Steinmeier, kurban yakınlarına hitaben, devletin yakınlarını koruyamamış olmasından büyük hüzün duyduğunu belirterek, “Ayrıca olaydan sonra vakit zaman terk edilmiş yahut saygısızlığa uğramış hissetmeniz de beni üzüyor, bunu bana birkaç sefer şahsen anlattınız. Devletimiz ismine bugün şunu söylüyorum: Bu cins şiddet hareketlerinin mağdurlarının gereksinim duydukları sempatiyi görmelerini sağlamak bizim sorumluluğumuzdur” dedi.
‘DEVLETİMİZ ELİNDEN GELEN HER ŞEYİ YAPMALI’
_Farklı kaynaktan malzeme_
-- ==== Sys2Proof/Machine/Groups.lean ====
section
/-! DEFINITION. Claim words (R359 to R361) and membership sets (R362 to R364). -/

namespace Sys2Proof.Machine

open Host (Outcome)

/-! ## Claim words -/

/-- The address lies on a sync page; the local window is none. -/
def onSyncPage (va : Word) : Op Bool := do
  match ← translate va with
  | .window _ => pure false
  | .page p _ => pure (pteSync p)

/-- The checks of a claim word: R62 with alignment 16, then the sync page (R359). -/
def checkClaim (va : Word) : Op Ref := do
  let t ← read (·.thr)
  let r ← access .atomic t.k.km 16 va
  let sync ← onSyncPage va
  require (sync = true) (.trap (causeCode .order) va)
  pure r

/-- Step 1 of a `claimt` (R360): the two halves of the claim word, which its home holds for the thread from now on. -/
def holdClaim (r : Ref) : Op (Nat × Nat) := do
  let w ← if ← read (isRemote · r.fpa) then do
      let x ← ask r 16 .hold
      pure x.val
    else do
      notHeld r.fpa 16
      arrive .atomic r.fpa 16
      update fun s => holdWord r.fpa s.thr.place s
      read fun s => memRead s r.key r.fpa 16
  pure (w % 2 ^ 64, w / 2 ^ 64)

/-- The new `next`, if any, is written, and the word is released. -/
def releaseAt (p : Phys) (who : Place) (next : Option Word) (s : State) : State :=
  freeWord p.fpa who (match next with | some v => memWrite p.key p.fpa 8 v.toNat s | none => s)

/-- Step 3 of a `claimt` (R360); the Span's L1 lines go first (R188). -/
def releaseClaim (r : Ref) (next : Option Nat) : Op Unit := do
  update fun s => if s.thr.host then s else l1Remove r.fpa 16 s
  if ← read (isRemote · r.fpa) then do
    let _ ← ask r 16 (.release (next.map (BitVec.ofNat 64)))
    pure ()
  else update fun s => releaseAt ⟨r.fpa, r.key⟩ s.thr.place (next.map (BitVec.ofNat 64)) s

/-- The result of a claim: `vl` and the scalar. -/
def claimResult (rd : BitVec 7) (v vl : Nat) : Op Unit := do
  modThr fun t => { t with u := { t.u with vl := BitVec.ofNat 11 vl } }
  writeS rd (BitVec.ofNat 64 v)

/-- `claim` (R359). -/
noncomputable def execClaim (rd ra rb : BitVec 7) (s : State) : Outcome State Fault Refusal :=
  scalarOp (.claim rd ra rb) (dstS rd && srcS ra && srcS rb) (do
    let a ← readS ra
    let b ← readS rb
    roomFor rd
    let r ← checkClaim a
    interlockScalar a 16 true
    let t ← read (·.thr)
    let n := min b.toNat (vlmax t)
    update fun s => if s.thr.host then s else l1Remove r.fpa 16 s
    let w ← fetchRef r (.claim n)
    claimResult rd (w % 2 ^ 64) (claimTakes n (w % 2 ^ 64) (w / 2 ^ 64))) s

/-- The ROWS of tile record j of a list (R361), read as a 16-byte load. -/
def recordRows (b : Word) (j : Nat) : Op Nat := do
  let t ← read (·.thr)
  let va := b + BitVec.ofNat 64 (16 * j)
  let r ← access .load t.k.km 16 va
  interlockScalar va 16 false
  let v ← loadRef r 16
  pure (v / 2 ^ 16 % 2 ^ 16)

/-- The first of n records from j on that has rows, with its rows; else none. -/
def findRecord (b : Word) : Nat → Nat → Op (Option (Nat × Nat))
  | 0, _ => pure none
  | n + 1, j => do
    let rows ← recordRows b j
    if rows = 0 then findRecord b n (j + 1) else pure (some (j, rows))

/-- `claimt` (R360): a held sequence; where the word and the records lie on the thread's own die, it takes one step. -/
noncomputable def execClaimt (rd ra rb : BitVec 7) (s : State) : Outcome State Fault Refusal :=
  scalarOp (.claimt rd ra rb) (dstS rd && srcS ra && srcS rb) (do
    let a ← readS ra
    let b ← readS rb
    let r ← checkClaim a
    require (b.toNat % 16 = 0) (.trap (causeCode .misaligned) b)
    interlockScalar a 16 true
    let t ← read (·.thr)
    let (next, limit) ← holdClaim r
    match ← findRecord b (limit - next) next with
    | some (j, rows) => do
      releaseClaim r (some (j + 1))
      claimResult rd j (min rows (vlmax t))
    | none => do
      releaseClaim r (if next < limit then some limit else none)
      claimResult rd (max next limit) 0) s

/-! ## Membership sets -/

/-- The set word of the current thread's operand: checked under R62, with its home on the thread's own die, in HBM or a
scratchpad (R362, R363). -/
def setWord (va : Word) : Op Ref := do
  let t ← read (·.thr)
  let r ← access .atomic t.k.km 8 va
  let ok ← read fun s => fpaPeer r.fpa == myPeer s && (homeKind r.fpa == .hbm || homeKind r.fpa == .pad)
  require (ok = true) (.trap (causeCode .permission) va)
  pure r

def setAt (s : State) (peer fpa : Nat) : Option SetRec := nget (dieOf s peer).sets fpa

def putSet (peer fpa : Nat) (x : SetRec) : State → State := modDie peer fun d => { d with sets := nset d.sets fpa x }

/-- The current thread is a member. -/
def isMember (s : State) (fpa : Nat) : Bool :=
  match setAt s (myPeer s) fpa with | some x => x.members.contains (threadId s.thr) | none => false

/-- How many sets the current thread belongs to. -/
def memberships (s : State) : Nat := ((myDie s).sets.filter fun x => x.2.members.contains (threadId s.thr)).length

/-- `gjoin` (R363). -/
noncomputable def execGjoin (ra : BitVec 7) (s : State) : Outcome State Fault Refusal :=
  scalarOp (.gjoin ra) (srcS ra) (do
    let a ← readS ra
    let r ← setWord a
    let s ← get
    if isMember s r.fpa then pure ()
    else do
      require (memberships s < 4) (.trap (causeCode .illegalOperand) (wordVal (.gjoin ra)))
      match setAt s (myPeer s) r.fpa with
      | some x => do
        require (setInProgress x = false) (.wait .other)
        update (putSet (myPeer s) r.fpa { x with members := x.members ++ [threadId s.thr] })
      | none => do
        require ((myDie s).sets.length < 4096) (.wait .other)
        update (putSet (myPeer s) r.fpa
          { key := r.key, members := [threadId s.thr], arrived := [], departing := [] })) s

/-- A thread leaves one set, which goes when it is empty. -/
def leaveSet (peer fpa : Nat) (id : ThreadId) (s : State) : State :=
  match setAt s peer fpa with
  | some x =>
    let y := setLeave id x
    if y.members = [] then modDie peer (fun d => { d with sets := ndel d.sets fpa }) s else putSet peer fpa y s
  | none => s

/-- `gleave` (R363). -/
noncomputable def execGleave (ra : BitVec 7) (s : State) : Outcome State Fault Refusal :=
  scalarOp (.gleave ra) (srcS ra) (do
    let a ← readS ra
    let r ← setWord a
    update fun s => leaveSet (myPeer s) r.fpa (threadId s.thr) s) s

/-- The release of a barrier's arrival: every older access of die scope has performed. A stopped transfer is waited for
(R297 names no barrier). -/
def waitArrival : Op Unit := fun s =>
  match waitOlder ⟨true, true, false, false⟩ 1 s.thr.issued s with
  | .error (.trap _ _) s' => .error (.wait .other) s'
  | x => x

/-- `gbar` (R363): it arrives and waits; a member whose generation has completed departs, as an acquire. -/
noncomputable def execGbar (ra : BitVec 7) (s : State) : Outcome State Fault Refusal :=
  finish (do
    checkWord (.gbar ra) false false (srcS ra)
    let a ← readS ra
    let r ← setWord a
    let bad : Stop := .trap (causeCode .illegalOperand) (wordVal (.gbar ra))
    let t ← read (·.thr)
    let x ← orStop (← read fun s => setAt s (myPeer s) r.fpa) bad
    require (x.members.contains (threadId t) = true) bad
    if x.departing.contains (threadId t) then do
      update fun s => putSet (myPeer s) r.fpa { x with departing := x.departing.filter (· != threadId t) } s
      removeCopies 1
      modThr retire
    else do
      waitArrival
      update fun u => putSet (myPeer u) r.fpa
        { x with arrived := if x.arrived.contains (threadId t) then x.arrived else x.arrived ++ [threadId t] }
        { u with thr := { s.thr with wait := some (.gbar r.fpa) } }) s

/-- The generation of a set can complete: every member has arrived. -/
def generationDone (x : SetRec) : Bool := x.members != [] && x.members.all (x.arrived.contains ·)

/-- The thread sits in the barrier of a set. -/
def inBarrier (fpa : Nat) (t : Thread) : Bool := t.status == .running && t.wait == some (.gbar fpa)

/-- GENERATION_COMPLETE (R363): the set word rises by 1, and every member's `gbar` goes on to depart. -/
def completeGeneration (peer fpa : Nat) (x : SetRec) (s : State) : State :=
  let old := memRead s x.key fpa 8
  let s1 := memWrite x.key fpa 8 ((old + 1) % 2 ^ 64) s
  let s2 := modThreads (fun t => inBarrier fpa t && t.place.peer == peer) (fun t => { t with wait := none }) s1
  putSet peer fpa { x with arrived := [], departing := x.members } s2

/-- `GENERATION_COMPLETE` (R363). -/
def execGenerationComplete (peer setAddr : Nat) (s : State) : Outcome State Fault Refusal :=
  finish (do
    let x ← orStop (← read fun s => setAt s peer setAddr) .absent
    enabled (generationDone x = true)
    update (completeGeneration peer setAddr x)) s

end Sys2Proof.Machine
end

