/-- The pre-empt request for an entry reaches every thread of a Span; a Span with none is free at once. -/
def requestPreempt (h : Word) (x : Nat × Nat) (s : State) : State :=
  let s1 := match (spanOf s x.1 x.2).launch with
    | some o => modLaunch (x.1 / 4) o.1 (dropChosen x) s
    | none => s
  let s2 := modThreads (fun t => t.status == .running && ! t.host && t.place.peer == x.1 && t.place.span == x.2)
    (fun t => { t with k := { t.k with ip0 := true } })
    (modSpan x.1 x.2 (fun y => { y with preempted := some s.time, claimant := some h }) s1)
  freeSpan x.1 x.2 s2

/-- `PLACEMENT` (R348, R352): the coordinator of a die chooses Spans for the package's next entry, or else requests
pre-emption. -/
def execPlacement (peer : Nat) (s : State) : Outcome State Fault Refusal :=
  finish (do
    match ← read (nextPlacement · (peer / 4)) with
    | some (e, c) => do
      enabled (e.peer = peer)
      update (modDie peer fun d => { d with queue := nset d.queue e.entry { e.l with chosen := e.l.chosen ++ c } })
    | none => do
      let v ← orStop (← read (nextVictims · peer)) .absent
      update fun s => v.2.foldl (fun u x => requestPreempt v.1 x u) s) s

/-! ## Span starts (R34, R35, R351) -/

/-- The entry of a package that has chosen a Span. -/
def chooser (s : State) (x : Nat × Nat) : Option PackageEntry :=
  (List.range 4).findSome? fun d =>
    let peer := x.1 / 4 * 4 + d
    ((dieOf s peer).queue.find? fun e => chooses e.2 x).map fun e => ⟨peer, e.1, e.2⟩

/-- The tick of the choice of a Span by an entry. -/
def chosenSince (e : PackageEntry) (x : Nat × Nat) : Nat :=
  ((e.l.chosen.find? fun c => c.peer == x.1 && c.span == x.2).map (·.since)).getD 0

/-- The Pier of a Span may start one now: Pier n no sooner than 5n ns after a ramp of its die began, and 20 ns after its last start
(R35, R351). -/
def pierReady (s : State) (x : Nat × Nat) : Bool :=
  dieUsable s x.1 && ! (dieOf s x.1).idle
    && (match (dieOf s x.1).ramp with | some r => decide (r + 5 * (x.2 / 16) ≤ s.time) | none => true)
    && (match nget (dieOf s x.1).pierStart (x.2 / 16) with | some t => decide (t + 20 ≤ s.time) | none => true)

/-- The controller may start a chosen Span now: for Pier n no sooner than 5n ns after the choice (R351). -/
def mayStart (s : State) (x : Nat × Nat) : Bool :=
  (spanOf s x.1 x.2).launch.isNone && pierReady s x
    && (match chooser s x with | some e => decide (chosenSince e x + 5 * (x.2 / 16) ≤ s.time) | none => false)

/-- A Span whose clock does not run: never started, or stopped with its die. -/
def atRest (x : Span) : Bool := ! x.started || x.stopped

/-- The controller may start a Span now as its die starts, or returns from a capped idle state (R34, R35): one that none has
chosen. -/
def mayRamp (s : State) (x : Nat × Nat) : Bool :=
  atRest (spanOf s x.1 x.2) && ! isChosen s x && pierReady s x && (dieOf s x.1).ramp.isSome

/-- The first Span of each Pier of a die that its ramp has still to start. -/
def rampSpans (s : State) (peer : Nat) : List Nat :=
  if (dieOf s peer).ramp = none then []
  else (List.range 12).filterMap fun p =>
    ((List.range 16).map (16 * p + ·)).find? fun k => atRest (spanOf s peer k) && ! isChosen s (peer, k)

/-- The Span begins an occupancy by a launch, for new threads or for a save group: every tile Z, an L1 with nothing from before, and
scratchpad contents that are not defined (R225, R248, R350, log 8). DESIGN CHOICE (log 74): R81 has the device clear a pool unit or a B-store sector and does not
say when; here that happens at package reset, and the descriptors of the scratchpad and the B-store stay across a Span start. -/
def beginSpan (h : Word) (part : BitVec 32) (stamp : Nat) (group : Option Nat) (x : Span) : Span :=
  { x with launch := some (h, part), tiles := [], waiters := [], preempted := none, claimant := none, led := false,
           group := group.getD stamp, l1 := [], fills := [], pad := { stamp := stamp, cells := [] } }

/-- The clock of a Span starts (R35): its Pier waits 20 ns for the next. -/
def clockStarts (peer span : Nat) (s : State) : State :=
  modSpan peer span (fun x => { x with started := true, stopped := false, rate := (dieOf s peer).clock })
    (modDie peer (fun d => { d with pierStart := nset d.pierStart (span / 16) s.time }) s)

/-- A Span that fails its self-test at its first start has no usable unit; the failure is logged (R398). -/
def failSelfTest (peer span : Nat) (s : State) : State :=
  logEvent (peer / 4) .boot peer [3, span] (modSpan peer span (fun x => { x with poolcap := 0 }) (clockStarts peer span s))

/-- A choice that has failed: a GANG entry chooses anew, and the Spans that it had begun are free again (R349). -/
def unchoose (e : PackageEntry) (x : Nat × Nat) (s : State) : State :=
  let s1 := modDie e.peer (fun d => { d with queue := nset d.queue e.entry (dropChosen x e.l) }) s
  if e.l.gang then (spansOf s1 (e.peer / 4) e.handle).foldl (fun u y => freeSpan y.1 y.2 u) s1 else s1

/-- A host core as the host operating system starts: in kernel mode, with the pc and the device state
that system firmware left (R34, R392, R393, log 13). -/
def startedHost (node core : Nat) : Thread :=
  let t := hostCore node core
  let r (c : Nat) : Word := Config.hostStart node core c
  { t with
    status := .running
    pc := r 0 &&& ~~~ 3#64
    k := { t.k with
      km := true, ktvec := r 0x804 &&& ~~~ 3#64, ptbr := r 0x807 &&& 0x01FFFFFFFFFF0000, ctxid := (r 0x808).setWidth 16,
      keysel := (r 0x809).setWidth 3, kprio := (r 0x810).setWidth 2, kplace := (r 0x811).setWidth 48,
      kvqbase := r 0x812 &&& ~~~ 0x1FFF#64, ktenant := (r 0x813).setWidth 4 } }

/-- Every die of a package has all its Spans started or is excluded. -/
def rampsDone (s : State) (node : Nat) : Bool :=
  (List.range 4).all fun d =>
    (dieOf s (4 * node + d)).excluded || (List.range 192).all fun k => (spanOf s (4 * node + d) k).started

/-- The host operating system starts once, when the Span starts are done (R34). -/
def startHosts (node : Nat) (s : State) : State :=
  if (pkgOf s node).hostUp || ! rampsDone s node then s
  else modPkg node (fun p => { p with hostUp := true })
    { s with others := s.others ++ (List.range Config.hostCores).map (startedHost node) }

/-- A ramp ends with the last Span of its die. -/
def endRamp (peer : Nat) (s : State) : State :=
  if (List.range 192).any fun k => atRest (spanOf s peer k) then s
  else startHosts (peer / 4) (modDie peer (fun d => { d with ramp := none }) s)

/-- `SPAN_START` (R34, R35, R351): of a Span chosen by a placement, or of the next of a die's ramp. -/
def execSpanStart (peer span : Nat) (s : State) : Outcome State Fault Refusal :=
  finish (do
    let x := (peer, span)
    let place ← read (mayStart · x)
    let ramp ← read (mayRamp · x)
    enabled ((place || ramp) = true ∧ span < 192)
    let who ← read (chooser · x)
    let bad ← read fun s => ! (spanOf s peer span).started && s.turn.fails != []
    update fun s =>
      match who with
      | none => if bad then failSelfTest peer span s else clockStarts peer span s
      | some e =>
        if bad then failSelfTest peer span (unchoose e x s)
        else
          let g := (e.l.chosen.find? fun c => c.peer == peer && c.span == span).bind (·.group)
          modSpan peer span (beginSpan e.handle e.l.part (s.fresh + 1) g) { clockStarts peer span s with fresh := s.fresh + 1 }
    update (endRamp peer)) s

/-! ## Dispatch (R110, R349, R350) -/

/-- The lowest free slot of a Span. -/
def freeSlot (s : State) (peer span : Nat) : Option Nat :=
  (List.range 8).find? fun k => (threadAt s ⟨peer, span, k⟩).isNone

/-- A thread as dispatch makes it (R70, R110, R350, R369, R371, R390). -/
def dispatched (p : Place) (h : Word) (l : Launch) (tid : Nat) : Thread :=
  let t := Thread.reset p
  { t with
    status := .running
    pc := l.entry
    sc := { t.sc with globals := vset (vset t.sc.globals 3 l.arg) 4 (BitVec.ofNat 64 tid) }
    u := { t.u with tid := BitVec.ofNat 64 tid, nthr := BitVec.ofNat 64 l.threads, lid := h, arg := l.arg, part := l.part }
    k := { t.k with
      ctxid := l.ctx.ctxid, ktvec := l.ctx.ktvec, ptbr := l.ctx.ptbr, keysel := l.ctx.keysel, kprio := l.ctx.kprio,
      kplace := l.ctx.kplace, kvqbase := l.ctx.kvqbase, ktenant := l.ctx.ktenant, kvq := vqBlock l.ctx.kvqbase p } }

/-- Every Span that an entry has chosen has started for it. -/
def allStarted (s : State) (e : PackageEntry) : Bool := e.l.chosen.all fun c => occupies s e.handle (c.peer, c.span)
Bugün bile hâlâ kesin olarak cevaplanamayan sorular olduğunu söyleyen Cumhurbaşkanı Steinmeier, şunları kaydetti: “Bunun size büyük kahır verdiğini anlayabiliyorum fakat bütün yüreğimle sizden rica ediyorum: Öfke ve kin sizi ele geçirmesin. Lütfen ayrıyeten kentteki, eyaletteki ve federal hükümetteki uygun niyeti de görün, lütfen her yerde uzanan elleri de görün. Yaşananları geri almak mümkün değil. Lakin siyasetçilerin ve güvenlik güçlerinin taarruzdan ders çıkarması gerekiyor. Demokratik anayasal devletimiz uyanık ve dikkatli olmalı ve daha fazlasını yapmalı, nereden geldiklerine, neye inandıklarına yahut kimi sevdiklerine bakmaksızın burada yaşayan tüm insanları korumak için elinden gelen her şeyi yapmalıdır. Hanau’dan alınacak bir ders de budur.”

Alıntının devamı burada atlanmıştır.